Problem to solve — Examine each line of the data, and copy the ones containing "accesses".

Recorded information —

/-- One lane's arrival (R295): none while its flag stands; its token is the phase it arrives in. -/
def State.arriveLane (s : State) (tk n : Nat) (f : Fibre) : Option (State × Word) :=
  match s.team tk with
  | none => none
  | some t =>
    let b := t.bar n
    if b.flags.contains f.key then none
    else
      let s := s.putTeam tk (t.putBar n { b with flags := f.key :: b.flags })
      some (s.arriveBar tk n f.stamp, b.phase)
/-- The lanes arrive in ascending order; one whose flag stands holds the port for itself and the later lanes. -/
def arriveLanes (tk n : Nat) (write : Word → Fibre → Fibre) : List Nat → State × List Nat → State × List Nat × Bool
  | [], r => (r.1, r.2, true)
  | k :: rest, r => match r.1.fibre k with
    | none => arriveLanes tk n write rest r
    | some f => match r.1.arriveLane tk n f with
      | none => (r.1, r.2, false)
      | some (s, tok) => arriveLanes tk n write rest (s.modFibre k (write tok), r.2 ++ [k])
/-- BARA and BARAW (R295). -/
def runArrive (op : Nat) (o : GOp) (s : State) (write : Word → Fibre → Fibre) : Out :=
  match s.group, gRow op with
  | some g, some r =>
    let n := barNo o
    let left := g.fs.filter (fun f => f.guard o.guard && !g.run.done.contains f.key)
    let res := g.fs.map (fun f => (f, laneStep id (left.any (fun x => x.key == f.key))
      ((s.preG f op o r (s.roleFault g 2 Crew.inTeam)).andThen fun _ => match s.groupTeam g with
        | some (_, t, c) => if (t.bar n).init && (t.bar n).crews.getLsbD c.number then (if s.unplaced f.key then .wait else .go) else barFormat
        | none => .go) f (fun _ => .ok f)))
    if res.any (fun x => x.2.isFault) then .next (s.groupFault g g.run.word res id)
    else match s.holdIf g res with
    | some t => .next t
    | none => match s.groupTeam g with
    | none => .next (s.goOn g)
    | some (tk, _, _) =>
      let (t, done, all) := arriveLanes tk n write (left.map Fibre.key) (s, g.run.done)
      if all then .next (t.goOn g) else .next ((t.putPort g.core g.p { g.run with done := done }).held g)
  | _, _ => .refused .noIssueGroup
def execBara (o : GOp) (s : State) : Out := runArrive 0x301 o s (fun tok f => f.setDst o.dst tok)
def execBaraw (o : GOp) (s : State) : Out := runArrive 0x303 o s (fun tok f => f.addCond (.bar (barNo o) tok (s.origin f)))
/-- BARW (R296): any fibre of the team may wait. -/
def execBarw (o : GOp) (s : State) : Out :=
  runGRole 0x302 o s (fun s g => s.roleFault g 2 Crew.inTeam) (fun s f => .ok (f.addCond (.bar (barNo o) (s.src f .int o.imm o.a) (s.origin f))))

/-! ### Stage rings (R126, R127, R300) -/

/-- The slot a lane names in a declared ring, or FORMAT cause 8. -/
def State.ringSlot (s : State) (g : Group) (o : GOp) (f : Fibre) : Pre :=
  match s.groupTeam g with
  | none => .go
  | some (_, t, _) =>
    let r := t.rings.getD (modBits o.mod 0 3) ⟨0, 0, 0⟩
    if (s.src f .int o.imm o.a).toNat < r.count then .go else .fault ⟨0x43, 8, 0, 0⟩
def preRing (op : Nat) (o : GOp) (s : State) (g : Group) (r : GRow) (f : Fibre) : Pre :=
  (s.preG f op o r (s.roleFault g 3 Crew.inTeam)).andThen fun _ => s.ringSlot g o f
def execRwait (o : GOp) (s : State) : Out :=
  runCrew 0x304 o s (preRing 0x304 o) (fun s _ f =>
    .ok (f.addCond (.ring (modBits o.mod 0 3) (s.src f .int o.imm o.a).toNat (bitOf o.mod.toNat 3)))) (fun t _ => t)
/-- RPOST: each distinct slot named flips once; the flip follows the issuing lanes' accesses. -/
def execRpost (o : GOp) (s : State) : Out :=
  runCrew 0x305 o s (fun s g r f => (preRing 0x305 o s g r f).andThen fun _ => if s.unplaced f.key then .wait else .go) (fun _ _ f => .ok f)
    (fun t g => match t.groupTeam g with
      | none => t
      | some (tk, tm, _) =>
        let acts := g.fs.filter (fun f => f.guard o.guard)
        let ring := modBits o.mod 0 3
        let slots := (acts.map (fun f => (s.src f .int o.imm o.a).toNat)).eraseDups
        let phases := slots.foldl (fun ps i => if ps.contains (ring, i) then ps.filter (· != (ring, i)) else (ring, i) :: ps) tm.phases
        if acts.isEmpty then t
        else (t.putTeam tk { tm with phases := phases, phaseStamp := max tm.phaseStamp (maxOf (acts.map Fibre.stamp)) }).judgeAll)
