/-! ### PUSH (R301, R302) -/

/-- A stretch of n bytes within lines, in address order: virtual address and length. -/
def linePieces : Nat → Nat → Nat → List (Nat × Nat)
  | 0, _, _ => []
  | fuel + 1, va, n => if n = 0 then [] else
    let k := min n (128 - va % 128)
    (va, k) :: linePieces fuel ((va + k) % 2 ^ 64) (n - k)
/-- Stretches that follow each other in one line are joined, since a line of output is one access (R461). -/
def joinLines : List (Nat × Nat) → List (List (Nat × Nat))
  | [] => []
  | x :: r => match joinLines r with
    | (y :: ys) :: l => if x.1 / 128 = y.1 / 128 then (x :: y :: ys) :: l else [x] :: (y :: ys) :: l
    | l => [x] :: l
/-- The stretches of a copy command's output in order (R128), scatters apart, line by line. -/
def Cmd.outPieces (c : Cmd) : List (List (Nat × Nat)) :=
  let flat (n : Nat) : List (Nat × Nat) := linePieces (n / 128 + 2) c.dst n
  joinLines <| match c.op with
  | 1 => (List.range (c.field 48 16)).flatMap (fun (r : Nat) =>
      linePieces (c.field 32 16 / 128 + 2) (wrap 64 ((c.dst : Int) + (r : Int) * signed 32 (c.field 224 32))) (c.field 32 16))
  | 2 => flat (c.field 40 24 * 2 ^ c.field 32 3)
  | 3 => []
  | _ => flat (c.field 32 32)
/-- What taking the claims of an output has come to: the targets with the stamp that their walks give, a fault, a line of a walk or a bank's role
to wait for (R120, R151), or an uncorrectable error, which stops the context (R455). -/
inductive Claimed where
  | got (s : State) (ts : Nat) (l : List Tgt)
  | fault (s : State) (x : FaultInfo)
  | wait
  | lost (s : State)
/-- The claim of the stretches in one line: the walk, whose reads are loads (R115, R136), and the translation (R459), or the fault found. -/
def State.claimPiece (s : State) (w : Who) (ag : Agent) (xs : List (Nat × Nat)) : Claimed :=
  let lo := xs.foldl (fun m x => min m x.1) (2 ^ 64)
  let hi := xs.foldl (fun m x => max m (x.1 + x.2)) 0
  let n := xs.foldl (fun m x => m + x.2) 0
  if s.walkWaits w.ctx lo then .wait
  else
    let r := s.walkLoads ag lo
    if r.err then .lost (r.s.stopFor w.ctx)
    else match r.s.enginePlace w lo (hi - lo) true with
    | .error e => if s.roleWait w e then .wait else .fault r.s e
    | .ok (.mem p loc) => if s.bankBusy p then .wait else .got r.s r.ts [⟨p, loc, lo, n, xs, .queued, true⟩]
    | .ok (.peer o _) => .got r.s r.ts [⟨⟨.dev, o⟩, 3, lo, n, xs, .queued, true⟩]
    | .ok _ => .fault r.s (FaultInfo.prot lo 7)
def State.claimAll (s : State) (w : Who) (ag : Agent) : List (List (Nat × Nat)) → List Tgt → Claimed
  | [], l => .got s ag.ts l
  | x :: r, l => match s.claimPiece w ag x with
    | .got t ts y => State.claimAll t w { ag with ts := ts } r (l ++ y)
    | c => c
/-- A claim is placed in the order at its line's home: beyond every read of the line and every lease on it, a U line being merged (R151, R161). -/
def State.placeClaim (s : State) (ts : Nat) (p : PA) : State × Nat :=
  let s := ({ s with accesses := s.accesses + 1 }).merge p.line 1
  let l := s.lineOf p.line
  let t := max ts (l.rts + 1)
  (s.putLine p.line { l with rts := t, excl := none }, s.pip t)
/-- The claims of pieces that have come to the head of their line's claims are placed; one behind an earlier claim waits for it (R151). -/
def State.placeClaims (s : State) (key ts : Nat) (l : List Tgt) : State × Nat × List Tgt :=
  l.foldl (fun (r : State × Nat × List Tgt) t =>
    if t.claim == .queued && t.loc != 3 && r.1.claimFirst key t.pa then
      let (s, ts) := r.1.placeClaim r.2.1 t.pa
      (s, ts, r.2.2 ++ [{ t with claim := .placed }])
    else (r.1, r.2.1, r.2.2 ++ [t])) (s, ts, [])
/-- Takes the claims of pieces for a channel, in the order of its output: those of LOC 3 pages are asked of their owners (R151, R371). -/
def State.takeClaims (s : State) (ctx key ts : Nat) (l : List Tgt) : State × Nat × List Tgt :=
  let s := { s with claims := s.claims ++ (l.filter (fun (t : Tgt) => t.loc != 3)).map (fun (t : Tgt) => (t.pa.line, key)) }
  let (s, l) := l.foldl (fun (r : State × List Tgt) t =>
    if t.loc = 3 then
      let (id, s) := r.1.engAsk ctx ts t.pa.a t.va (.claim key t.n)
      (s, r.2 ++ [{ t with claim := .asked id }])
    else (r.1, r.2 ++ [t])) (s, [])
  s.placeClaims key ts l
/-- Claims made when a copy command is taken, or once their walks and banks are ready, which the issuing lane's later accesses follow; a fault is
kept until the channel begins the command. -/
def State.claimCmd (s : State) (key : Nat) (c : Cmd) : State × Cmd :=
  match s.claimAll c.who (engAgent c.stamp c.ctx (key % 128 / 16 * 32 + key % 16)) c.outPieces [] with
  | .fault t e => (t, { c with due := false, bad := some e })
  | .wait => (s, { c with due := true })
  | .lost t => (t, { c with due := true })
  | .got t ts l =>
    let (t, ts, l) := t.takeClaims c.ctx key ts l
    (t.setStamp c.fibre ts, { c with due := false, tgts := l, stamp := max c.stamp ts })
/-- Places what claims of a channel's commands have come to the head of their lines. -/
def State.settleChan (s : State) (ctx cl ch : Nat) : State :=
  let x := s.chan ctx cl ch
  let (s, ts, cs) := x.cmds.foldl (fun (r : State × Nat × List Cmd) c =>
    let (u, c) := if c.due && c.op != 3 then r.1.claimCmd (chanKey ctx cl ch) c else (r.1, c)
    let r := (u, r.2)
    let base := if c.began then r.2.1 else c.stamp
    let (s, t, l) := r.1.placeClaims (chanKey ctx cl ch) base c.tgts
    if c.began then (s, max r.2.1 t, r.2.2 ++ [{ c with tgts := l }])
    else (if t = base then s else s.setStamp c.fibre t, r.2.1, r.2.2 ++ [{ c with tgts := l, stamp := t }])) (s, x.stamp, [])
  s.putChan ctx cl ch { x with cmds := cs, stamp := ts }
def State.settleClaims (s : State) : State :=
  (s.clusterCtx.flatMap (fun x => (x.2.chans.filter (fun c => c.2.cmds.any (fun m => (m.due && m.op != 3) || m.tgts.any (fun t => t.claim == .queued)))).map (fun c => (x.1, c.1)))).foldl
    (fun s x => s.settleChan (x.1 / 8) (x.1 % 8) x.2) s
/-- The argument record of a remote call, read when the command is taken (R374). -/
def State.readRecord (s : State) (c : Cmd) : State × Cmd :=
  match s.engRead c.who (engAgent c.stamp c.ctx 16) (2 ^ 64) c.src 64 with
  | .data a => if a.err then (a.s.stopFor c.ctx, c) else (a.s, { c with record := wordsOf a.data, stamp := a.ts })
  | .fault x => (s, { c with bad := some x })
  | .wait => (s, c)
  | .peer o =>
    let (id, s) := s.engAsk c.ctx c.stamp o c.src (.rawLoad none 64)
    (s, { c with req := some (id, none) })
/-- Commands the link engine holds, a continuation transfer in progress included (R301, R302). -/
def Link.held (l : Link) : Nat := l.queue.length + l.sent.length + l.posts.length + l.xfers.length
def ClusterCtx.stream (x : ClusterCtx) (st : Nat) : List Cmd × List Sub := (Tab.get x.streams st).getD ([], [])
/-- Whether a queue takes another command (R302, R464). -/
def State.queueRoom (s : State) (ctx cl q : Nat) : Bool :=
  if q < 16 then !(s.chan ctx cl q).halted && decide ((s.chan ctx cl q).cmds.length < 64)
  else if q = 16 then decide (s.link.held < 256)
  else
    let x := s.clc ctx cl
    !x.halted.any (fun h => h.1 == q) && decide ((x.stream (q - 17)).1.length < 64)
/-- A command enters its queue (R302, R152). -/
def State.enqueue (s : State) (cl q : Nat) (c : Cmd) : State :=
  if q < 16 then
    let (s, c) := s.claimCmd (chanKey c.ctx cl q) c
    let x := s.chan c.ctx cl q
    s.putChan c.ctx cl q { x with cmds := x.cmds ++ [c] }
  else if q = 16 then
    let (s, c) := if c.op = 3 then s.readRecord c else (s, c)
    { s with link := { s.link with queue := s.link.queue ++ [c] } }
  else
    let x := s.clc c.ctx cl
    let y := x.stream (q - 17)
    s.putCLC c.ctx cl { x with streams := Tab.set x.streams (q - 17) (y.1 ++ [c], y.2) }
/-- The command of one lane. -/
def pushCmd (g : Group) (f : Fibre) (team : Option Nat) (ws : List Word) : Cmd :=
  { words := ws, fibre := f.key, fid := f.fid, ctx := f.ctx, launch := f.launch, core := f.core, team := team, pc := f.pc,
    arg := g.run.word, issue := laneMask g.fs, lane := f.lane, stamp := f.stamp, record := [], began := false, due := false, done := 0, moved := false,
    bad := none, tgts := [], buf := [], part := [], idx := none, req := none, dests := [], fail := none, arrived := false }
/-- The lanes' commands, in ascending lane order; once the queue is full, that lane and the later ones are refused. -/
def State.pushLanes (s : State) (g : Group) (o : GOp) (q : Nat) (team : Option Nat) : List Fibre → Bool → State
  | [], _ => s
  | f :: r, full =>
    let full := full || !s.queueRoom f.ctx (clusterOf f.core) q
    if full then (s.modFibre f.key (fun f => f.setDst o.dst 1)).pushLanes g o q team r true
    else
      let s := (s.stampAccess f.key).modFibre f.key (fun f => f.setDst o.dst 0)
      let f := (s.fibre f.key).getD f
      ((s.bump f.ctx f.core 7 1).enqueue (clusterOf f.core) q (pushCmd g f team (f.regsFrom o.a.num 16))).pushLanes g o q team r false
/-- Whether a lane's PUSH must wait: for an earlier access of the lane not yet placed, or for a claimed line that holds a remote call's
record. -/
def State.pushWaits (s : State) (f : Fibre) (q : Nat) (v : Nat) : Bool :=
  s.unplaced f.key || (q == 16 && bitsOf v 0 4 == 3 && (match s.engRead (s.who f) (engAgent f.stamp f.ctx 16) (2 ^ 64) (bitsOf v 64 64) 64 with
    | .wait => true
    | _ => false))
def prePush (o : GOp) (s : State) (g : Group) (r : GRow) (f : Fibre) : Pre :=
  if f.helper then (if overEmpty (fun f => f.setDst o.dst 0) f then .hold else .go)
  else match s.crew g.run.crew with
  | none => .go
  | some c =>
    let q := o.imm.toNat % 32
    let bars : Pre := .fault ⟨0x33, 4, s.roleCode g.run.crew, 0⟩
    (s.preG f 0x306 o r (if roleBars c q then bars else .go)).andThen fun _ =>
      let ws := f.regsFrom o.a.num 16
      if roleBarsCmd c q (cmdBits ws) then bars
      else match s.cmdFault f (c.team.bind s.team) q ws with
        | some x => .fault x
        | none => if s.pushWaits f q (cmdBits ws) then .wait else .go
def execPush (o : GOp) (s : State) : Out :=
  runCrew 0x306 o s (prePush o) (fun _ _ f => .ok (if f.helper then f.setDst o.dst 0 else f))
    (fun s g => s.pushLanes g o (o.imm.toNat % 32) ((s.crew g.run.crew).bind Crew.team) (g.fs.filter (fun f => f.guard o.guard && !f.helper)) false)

Written answer —
/-- RPOST: each distinct slot named flips once; the flip follows the issuing lanes' accesses. -/
  let s := ({ s with accesses := s.accesses + 1 }).merge p.line 1
/-- Claims made when a copy command is taken, or once their walks and banks are ready, which the issuing lane's later accesses follow; a fault is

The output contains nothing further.